L’âge n’est pas forcément associé de manière indépendante à une augmentation des niveaux de NT-proBNP.
Cependant, un certain nombre d’anomalies, plus fréquemment observées chez les patients âgés, semblent être significativement associées au risque d’augmentation des niveaux de NT-proBNP.
Nous sommes de plus en plus conscients de la diaphonie inter-organes et donc l’estimation totale de l’état biologique d’un patient individuel, les troubles qui l’accompagnent et la classification selon l’année de naissance sont importants pour le diagnostic et l’interprétation des résultats de laboratoire.
Ce qui appelle à l’utilisation de seuils liés à l’âge, c’est qu’en plus des variables cardiovasculaires qui influencent les concentrations de peptides natriurétiques, la vieillesse (et le dysfonctionnement rénal) peut également conduire à des valeurs plus élevées en l’absence d’insuffisance cardiaque.
Des exemples de seuils liés à l’âge ont été donnés par Januzzi et al (2006) . Ils ont constaté que pour exclure une insuffisance cardiaque aiguë, un seul seuil indépendant de l’âge (300 pg/mL) était supérieur.
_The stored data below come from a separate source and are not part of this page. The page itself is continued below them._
-- ==== Sys2Proof/Machine/Setup.lean ====
section
/-! DEFINITION. The checks of a configuration image and the event at which it takes effect (R3, R4, R94,
R194 to R198). -/

namespace Sys2Proof.Machine

/-! ### The checks (R195) -/

/-- Check 1: the stored CRC-32 (R195). -/
def imageCrcFits (b : List Byte) : Bool :=
  field b 0x17F8 4 == (crc32 (b.take 0x17F8)).toNat

/-- The lengths of SLOTS, SCREENS, KEYS, MIRROR, JOURNAL and CARRY (1.2). -/
def windowLengths (size : Nat) : List Nat := [0x800, 0x10000, 0x400, 0x4000, size * 64, 0x2000]

/-- The six configured windows as base and length (R3). -/
def placedWindows (c : Configuration) : List (Nat × Nat) := c.bases.toList.zip (windowLengths c.size)

/-- Two windows do not overlap. -/
def apart (a b : Nat × Nat) : Bool := a.1 + a.2 ≤ b.1 || b.1 + b.2 ≤ a.1

/-- No two of the windows overlap. -/
def allApart : List (Nat × Nat) → Bool
  | [] => true
  | w :: rest => rest.all (apart w) && allApart rest

/-- E is a power of two in 1,024..65,536 (R195). -/
def sizeFits (size : Nat) : Bool := [1024, 2048, 4096, 8192, 16384, 32768, 65536].contains size

/-- Check 2 (R3, R195). -/
def windowsFit (controlBase : Nat) (c : Configuration) : Bool :=
  sizeFits c.size && c.bases.all (fun b => b % 0x1000 == 0) &&
    (placedWindows c).all (fun w => w.1 + w.2 ≤ 0x100000000) &&
    allApart ((controlBase, 0x2000) :: placedWindows c)

/-- A flag of the image is 0 or 1. -/
def flagCode (n : Nat) : Bool := n ≤ 1

/-- Check 3 (R195, R198). -/
def rolesFit (c : Configuration) : Bool :=
  let roles := c.ports.toList.map (·.role)
  c.ports.all (fun p => p.role ≤ 8 && p.rate ≤ 3) && roles.count 7 == 1 &&
    [1, 2, 3, 4, 5, 6, 8].all (fun r => roles.count r ≤ 1) &&
    c.positions.all (fun p => (p.role == 1 || p.role == 2) && flagCode p.enabled) &&
    c.monitors.all (fun m => flagCode m.enabled) && c.currencies.all (fun k => flagCode k.configured) &&
    c.active.all flagCode && flagCode c.autoCutoff

/-- The faces ascend strictly. -/
def ascending : List Nat → Bool
  | a :: b :: rest => a < b && ascending (b :: rest)
  | _ => true

/-- The decimal and the grouping separator are the same character (R74). -/
def separatorsClash (decimal grouping : Nat) : Bool :=
  (decimal == 0 && grouping == 2) || (decimal == 1 && grouping == 1)

/-- A configured currency passes check 4 (R195). -/
def currencyFits (k : Currency) : Bool :=
  let faces := k.faces.take k.denominations
  k.exponent ≤ 3 && 1 ≤ k.denominations && k.denominations ≤ 12 &&
    faces.all (fun f => 1 ≤ f && f ≤ 10000000) && ascending faces && 1 ≤ k.payable &&
    k.payable ≤ 10000000 && k.decimal ≤ 1 && k.grouping ≤ 3 &&
    !separatorsClash k.decimal k.grouping

/-- Check 4 (R195). -/
def currenciesFit (c : Configuration) : Bool :=
  c.currencies.any (fun k => k.configured == 1) &&
    c.currencies.all fun k => k.configured != 1 || currencyFits k

/-- The line and address bindings named by positions (R195). -/
def bindings (c : Configuration) : List (Nat × Nat) :=
  (c.positions.toList.filter fun p => p.line ≤ 1).map fun p => (p.line, p.address)

/-- Check 5 (R195). -/
def bindingsFit (c : Configuration) : Bool :=
  c.positions.all (fun p => (p.line ≤ 1 || p.line == 0xFF) &&
      (1 < p.line || (1 ≤ p.address && p.address ≤ 14)) && (p.printer ≤ 3 || p.printer == 0xFF)) &&
    (bindings c).all fun b => (bindings c).count b == 1

/-- An enabled monitor's fields pass R94. -/
def monitorFits (c : Configuration) (m : MonitorSetup) : Bool :=
  (m.holder == 0xFF || (indexOf 17 m.holder).any c.holderActive) &&
    (indexOf 4 m.currency).any c.hasCurrency && m.basis ≤ 1 && m.compare ≤ 1 && m.mode ≤ 1 &&
    1 ≤ m.action && m.action ≤ 3 && m.threshold ≤ 7864200000000 && !(m.basis == 0 && m.mode == 1)

/-- Check 6 (R94, R195). -/
def monitorsFit (c : Configuration) : Bool :=
  c.monitors.all fun m => m.enabled != 1 || monitorFits c m

/-- The checks in order; the detail of the first that fails (R195). Check 7 compares every field of the tables,
those of a currency that neither configures too (log 57). -/
def imageFault (s : State) (b : List Byte) : Option Nat :=
  let c := imageConfiguration b
  if !imageCrcFits b then some 1
  else if !windowsFit (windowBase s 0) c then some 2
  else if !rolesFit c then some 3
  else if !currenciesFit c then some 4
  else if !bindingsFit c then some 5
  else if !monitorsFit c then some 6
  else if s.day.state = .settled ∧ c.currencies ≠ s.configuration.currencies then some 7
  else none

/-! ### Taking effect (R4, R196) -/

/-- The Window Map of a configuration; CONTROL is never moved (R4). -/
def configuredWindows (control : Window) (c : Configuration) : Vector Window 7 :=
  let lengths := windowLengths c.size
  Vector.ofFn fun k =>
    match k with
    | ⟨0, _⟩ => control
    | ⟨n + 1, h⟩ => ⟨true, c.bases[n]'(by omega), lengths.getD n 0⟩

/-- The terminal-table entry of a position under a configuration (R124, R130, R134). An entry that becomes
NOT_CONFIGURED has BELL and echo cleared and keeps its other values (log 47). -/
def configuredPosition (c : Configuration) (screensMoved : Bool) (p : Fin 16) (q : Position) :
    Position :=
  let cleared := { q with
    message := ⟨[], false⟩, bell := false, echo := false,
    imageDirty := if screensMoved && c.positionEnabled p then BitVec.allOnes 20 else q.imageDirty }
  if c.onLine 0 p || c.onLine 1 p then
    { cleared with
      state := .absent, line := c.positions[p].line, address := c.positions[p].address, missed := 0,
      skip := 0, pollBit := false, dirty := BitVec.allOnes 24 }
  else { cleared with state := .notConfigured }

/-- A controller under a configuration: no exchange, no learn; CYCLING with a port (R123, R124). -/
def configuredController (c : Configuration) (d : Fin 2) : Controller :=
  { resetController with mode := if (c.dropPort d).isSome then .cycling else .idle }

/-- The journal is made ABSENT when E or its base changed; its free count of 0 raises no JOURNAL_LOW (R107,
R118; log 37). -/
def configuredJournal (old new : Configuration) (j : Journal) : Journal :=
  if old.size = new.size ∧ old.bases[4] = new.bases[4] then j else { j with present := false, free := 0 }

/-- A cycle begins on each controller with a port (R124). -/
def beginCycles (s : State) : State :=
  (List.finRange 2).foldl
    (fun s d => if (s.configuration.dropPort d).isSome then beginCycle s d else s) s

/-- The PRINTING lines interrupted and the jobs ended, under the configuration that goes (R150). -/
def endJobs (s : State) : State := (List.finRange 4).foldl (fun s k => interruptLine s k true) s

/-- Every block's part of a new configuration but the frames it sends (R85, R90, R95, R107, R124, R196,
R198). -/
def withConfiguration (s : State) (c : Configuration) : State :=
  let old := s.configuration
  let moved := !s.path.windows[2].known || old.bases[1] != c.bases[1]
  { s with
    path := { s.path with windows := configuredWindows s.path.windows[0] c, placement := none },
    control := { s.control with config := some c, image := none,
                                mirrorDirty := s.control.mirrorDirty ||| wholeMirror },
    drawers := configuredDrawers c s.drawers, monitors := loadedMonitors c,
    journal := configuredJournal old c s.journal,
    screen := { controllers := Vector.ofFn (configuredController c),
                positions := Vector.ofFn fun p =>
                               configuredPosition c moved p s.screen.positions[p] },
    lines := Vector.replicate 6 [] }

/-- A configuration takes effect: every block takes its part, the key rings are written where KEYS is
new or moved, and APPLY_CONFIG completes DONE (R132, R196; order log 27). A line it interrupts leaves its
terminal's message field blank (R134; log 38). -/
def takeEffect (s : State) (c : Configuration) : State :=
  let keysMoved := !s.path.windows[3].known || s.configuration.bases[2] != c.bases[2]
  let ended := endJobs (withdrawFetch (withdrawFetch s (.drop 0)) (.drop 1))
  let placed := withConfiguration ended c
  let reset := (List.finRange 4).foldl restartPrinter placed
  let cycling := beginCycles reset
  let rings := if keysMoved then handGroups cycling ((List.finRange 16).map (ringGroup cycling))
               else cycling
  complete rings .done 0

/-- A read is held (R17). -/
def readIsHeld (p : Path) : Bool :=
  match p.bus with
  | .readHeld _ _ => true
  | .idle | .readWaiting _ | .writeWaiting _ _ _ => false

/-- The fetched image is judged: FAILED with its detail, or handed over for installation, which takes
place at once unless a read is held (R4, R194). -/
def judgeImage (s : State) (words : List Dword) : State :=
  let b := bufferBytes words
  let stopped := { s with control := { s.control with image := none } }
  match imageFault s b with
  | some detail => complete stopped .failed detail
  | none =>
    if readIsHeld s.path then
      { stopped with path := { s.path with placement := some (imageConfiguration b) } }
    else takeEffect stopped (imageConfiguration b)

end Sys2Proof.Machine
end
Cependant, pour l’admission, ils ont trouvé qu’il était optimal d’utiliser des seuils stratifiés par âge. Les seuils sont présentés dans le tableau II.
TABLE II : Seuils stratifiés par âge pour le diagnostic de l’insuffisance cardiaque aiguë
|
Age |
Cut-off |
Sensibilité, % |
|
|
|
97 |
|
50-75 ans |
|
90 |
|
> 75 ans |
|
85 |
Certains trouvent que les directives de l’étude PRIDE ne devraient être appliquées que jusqu’à ce que la présence ou l’absence de comorbidités chez le patient soit diagnostiquée .
Bernstein et al (2011) ont réévalué la fourchette de référence pour l’interprétation d’une élévation du NT-proBNP en partant du principe que l’interprétation basée sur les résultats de l’étude PRIDE ne dépend pas uniquement de l’âge et qu’elle ne tient pas suffisamment compte des morbidités concomitantes, qui peuvent augmenter les taux de NT-proBNP indépendamment de l’insuffisance cardiaque.
Bernstein et al ont trouvé ce qui suit en ce qui concerne le NT-proBNP et l’âge :
- Forte augmentation du NT-proBNP pour les personnes > 50 ans
- Augmentation du NT-proBNP à 7 % par décennie pour les personnes > 50 ans
- Décroissance du débit de filtration glomérulaire estimé (DFGe) à 4 % par décennie pour les personnes > 50 ans
- La pente d’augmentation du NT-.proBNP avec l’âge est liée à la proportion de patients ayant un DFGe
- L’augmentation du NT-proBNP peut être retardée ou accélérée en fonction des comorbidités de la maladie
La conclusion finale de Bernstein et al est que les niveaux de NT-proBNP ne peuvent être évalués avec précision qu’après l’élimination des principales comorbidités confondantes qui augmentent le NT-proBNP.
Ils suggèrent que les cliniciens peuvent appliquer les critères PRIDE dans un premier temps, mais devraient envisager d’adopter une autre approche. Bernstein et al ont établi une nouvelle fourchette après avoir déterminé l’absence de comorbidités.
Ils ont constaté que pour les personnes normales âgées de plus de 50 ans et sans comorbidités, la limite supérieure de la fourchette de référence est de ~1000 pg/mL.
« STANDARDIZATION » DES DOSES DE NT-proBNP
Tous les dosages commerciaux de NT-proBNP sont soit produits sous licence d’une société spécifique, soit par cette société elle-même.
Pour obtenir une licence de cette société, la nouvelle méthode de NT-proBNP doit être en corrélation très stricte avec la méthode de la société.
Donc, même s’il n’y a pas de normalisation internationale officielle du NT-proBNP, il existe une certaine « harmonisation »‘ de tous les tests de diagnostic du NT-proBNP commercialisés.
Cela signifie également que les résultats de tous les tests NT-proBNP peuvent être utilisés de manière interchangeable. Par conséquent, quel que soit le dosage du NT-proBNP que vous utilisez, vous pouvez utiliser les données de seuil de n’importe quelle étude qui vous semble comparable à votre propre contexte.